We analysed Ohio birth certificates from 2006 to 2012 to examine GWG trend by prepregnancy body mass index, to calculate the risk of small- and large-for-gestational age (SGA and LGA), and macrosomia (birthweight >4000 g or >4500 g) infants, and to estimate the PARs of GWG below or above the guidelines.

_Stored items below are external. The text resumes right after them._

-- ==== Sys2Proof/Machine/UpperImmediate.lean ====
section
/-! DEFINITION. Format `U`, the upper-immediate encoder (46_upper_immediate.md). -/

namespace Sys2Proof.Machine

/-- The family rule of format `U` (R183). -/
def encodeU (x : OpcodeRow) (rd imm : Int) : Except CodecFault Encoded := do
  let fi ← packField imm 20 .signed
  let fd ← packField rd 5 .unsigned
  let opcode ← packField x.opcode 7 .unsigned
  let word ← concatWord [fi, fd, opcode]
  return ⟨word, textU x.mnemonic rd imm⟩

/-- `lui` (R184): row `U[0]`. -/
def execLui (rd imm : Int) (s : State) : Host.Outcome State Fault Refusal :=
  performRequest (checksU rd imm) (encodeU s.cfg.catalog.u[0] rd imm) s

/-- `auipc` (R185): row `U[1]`. -/
def execAuipc (rd imm : Int) (s : State) : Host.Outcome State Fault Refusal :=
  performRequest (checksU rd imm) (encodeU s.cfg.catalog.u[1] rd imm) s

end Sys2Proof.Machine
end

Of 869,531 women who delivered singleton live births at 22-44 weeks of gestation, 4.5% were underweight, 48.9% were normal weight, 23.9% were overweight, and 22.7% were obese before pregnancy. About 36.5% of underweight, 52.6% of normal weight, 72.5% of overweight, and 62.4% of obese women gained weight above the guidelines, with only slight changes from 2006 to 2012. Also, 34.9% of underweight, 20.1% of normal weight, 16.3% of overweight, and 27.0% of obese women gained weight below the guidelines. The PAR of GWG below or above the guidelines was -13% for SGA, 32.6% for LGA, 28.1% for macrosomia >4000 g, and 48.3% for macrosomia >4500 g, mostly driven by currently GWG above the guidelines in normal weight, overweight, and obese women.
A high percentage of pregnant women gained weight outside of the current IOM GWG guidelines; however, changes from 2006 to 2012 were small. GWG above the IOM guidelines significantly contributed to a large proportion of LGA and macrosomic infants in the general population.